L'équipe nationale de football a entamé ce lundi son regroupement à Diamniadio en vue de la Coupe du monde 2026, prévue aux États-Unis, au Canada et au Mexique du 11 juin au 19 juillet. Dans le même temps, le milieu de terrain Pape Gueye a été sacré meilleur joueur africain de La Liga pour la saison 2025-2026, récompense de sa contribution à la troisième place de Villarreal, qualifié pour la Ligue des champions.

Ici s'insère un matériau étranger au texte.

/-! ### Exceptions, processing states and memory (files 20, 60, 70) -/

/-- An IRQ is taken between instructions and leaves the request list (R490, R492). -/
theorem test_interrupt : after (step
    { withRegs 0 0 0 0 0 0xFFFF00 with
      pc := 0x12346, pending := [⟨false, 0x40, false, false⟩], mem := [(0x40, 0#8), (0x41, 2#8), (0x42, 0#8), (0x43, 0#8)] })
    (fun t => t.pc == 0x20000#24 && t.pending == []) = true := by decide +kernel

/-- A request on a slot that the spec fixes (here TRAPA #0) is refused (R483, U7). -/
theorem test_illegal_vector : refusedAs (step { start with pending := [⟨true, 0x20, false, false⟩] }) .illegalVector = true := by
  decide +kernel

/-- In normal mode H'010010 counts as TRAPA #0's entry H'0010, which it would read (log 26). -/
theorem test_illegal_vector_normal :
    refusedAs (step { start with mode := .normal, pending := [⟨true, 0x10010, false, false⟩] }) .illegalVector = true := by
  decide +kernel

/-- The NMI that cut an EEPMOV.W is entered at once, though the environment presents nothing any more (R472, D23). -/
theorem test_nmi_due : after (step
    { withRegs 0 0 0 0 0 0xFFFF00 with
      pc := 0x12346, nmiDue := some ⟨true, 0x1C, false, false⟩
      env := [⟨false, false, false, [], [], some [], none, none⟩]
      mem := [(0x1C, 0#8), (0x1D, 2#8), (0x1E, 0#8), (0x1F, 0#8)] })
    (fun t => t.pc == 0x20000#24 && t.nmiDue == none) = true := by decide +kernel

/-- After LDC the next boundary detects nothing (R491): the NOP at PC runs. -/
theorem test_inhibited_boundary : after (step
    { start with inhibitInt := true, pending := [⟨true, 0x1C, false, false⟩], mem := [(0x100, 0#8), (0x101, 0#8)] })
    (fun t => t.pc == 0x102#24 && !t.inhibitInt) = true := by decide +kernel

/-- Reset exception handling loads PC from the vector (R530). -/
theorem test_reset : after (step { start with proc := .reset, mem := [(0, 0#8), (1, 2#8), (2, 0#8), (3, 1#8)] })
    (fun t => t.pc == 0x20000#24 && t.proc == .programExecution && t.inhibitInt) = true := by decide +kernel

/-- SLEEP with SSBY = 1 enters software standby (R433, R501). -/
theorem test_sleep_standby : after (exec .sleep { start with ssby := true }) (fun t => t.proc == .softwareStandby) = true := by
  decide +kernel

/-- ROM drops writes (D25). -/
theorem test_rom : after (exec (.movBStoreAbs24 (.l 0) 0x1000)
    { start with memMap := [⟨0, 0x2000, .onChipMemory, false, true, 0⟩] }) (fun t => t.mem == []) = true := by decide +kernel

/-- A store into the four bytes ahead leaves the old byte fetchable (R80, D14). -/
theorem test_prefetch : after (step
    { withRegs 0 0x103 0 0 0 0 with
      mem := [(0x100, 0x68#8), (0x101, 0x98#8), (0x102, 0x0A#8), (0x103, 0x09#8)] })
    (fun t => t.stale == [(0x103, 0x09#8)]) = true := by decide +kernel

/-- BRA to the next address refetches; BRN there goes on in straight flow (R400 (e), R543). -/
theorem test_prefetch_taken : after (step
    { start with mem := [(0x100, 0x40#8), (0x101, 0#8)], stale := [(0x102, 9#8)] })
    (fun t => t.pc == 0x102#24 && t.stale == []) = true := by decide +kernel

theorem test_prefetch_not_taken : after (step
    { start with mem := [(0x100, 0x41#8), (0x101, 0#8)], stale := [(0x102, 9#8)] })
    (fun t => t.pc == 0x102#24 && t.stale == [(0x102, 9#8)]) = true := by decide +kernel

/-- A memory write keeps one entry per address, in order (log 5). -/
theorem test_memory_canonical : Memory.insert [(1, 0x11#8), (3, 0x33#8)] 3 0x44#8 = [(1, 0x11#8), (3, 0x44#8)] := by decide

/-! ### Execution states (R545, R546, R547) -/

/-- The manual's example BSET #0,@FFFFC7:8: 14 states (95 E3). -/
theorem test_states_bset : (instrCycles (.bsetImmAbs8 0 0xC7) .advanced 0).states 4 4 4 3 6 1 = 14 := by decide
/-- The manual's example JSR @@30: 24 states (95 E4). -/
theorem test_states_jsr : (instrCycles (.jsrMemInd 0x30) .advanced 0).states 4 4 4 3 6 1 = 24 := by decide
/-- EEPMOV: 8 + 4n states on chip (R470). -/
theorem test_states_eepmov : (instrCycles .eepmovB .advanced 5).onChipStates = 28 := by decide
/-- SI and SL of those examples (R545, R546). -/
theorem test_cycle_states : cycleStates .instructionFetch .external16ThreeState 1 = some 4 ∧
    cycleStates .byteDataAccess .peripheral8 0 = some 3 := by decide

Sources : Senego, SeneNews, Dakaractu


Ce qui se dit

Sur la question du retour de Sonko à l'Assemblée nationale, les lignes éditoriales révèlent une tension entre deux registres d'analyse. RFI et France 24 privilégient une lecture factuelle et juridique, exposant les positions contradictoires des constitutionnalistes sans trancher. Dakaractu offre un traitement relativement symétrique, donnant tribune tant à Me Bathily , favorable à la réintégration , qu'à Sira Ndiaye, qui l'exclut. SeneNews insiste davantage sur la dimension de « bataille constitutionnelle » et sur les réactions de l'opposition. SenePlus, à travers plusieurs tribunes signées, situe le débat dans un cadre plus large de souveraineté institutionnelle et de dérives potentielles du régime partisan. Leral concentre les déclarations de figures de l'opposition et de la société civile politique. Aucune rédaction ne prend position sur le fond juridique, mais le choix des intervenants cités et l'ordonnancement des arguments diffèrent sensiblement d'un titre à l'autre, signalant des appréciations implicites sur la légitimité du processus en cours.


À surveiller

  • Nomination du nouveau Premier ministre : les consultations présidentielles sont engagées mais aucun nom n'a filtré à l'heure de cette revue. Le profil retenu sera déterminant pour la lecture de l'après-Sonko et pour les équilibres internes à Pastef.

  • Épidémie d'Ebola en RDC : avec plus de 900 cas suspects et 220 décès, la situation à Bunia se dégrade. L'incendie d'un centre de traitement à Rwampara et la désinformation active autour de l'épidémie constituent deux facteurs de fragilisation de la riposte sanitaire à suivre de près pour la sous-région.

  • Procès Habré, dix ans après : à l'occasion du dixième anniversaire de la condamnation de Hissène Habré par les Chambres africaines extraordinaires, plusieurs analyses soulignent la portée du modèle sénégalais pour d'autres mécanismes de justice transitionnelle en Afrique , un signal de soft power judiciaire discret mais persistant.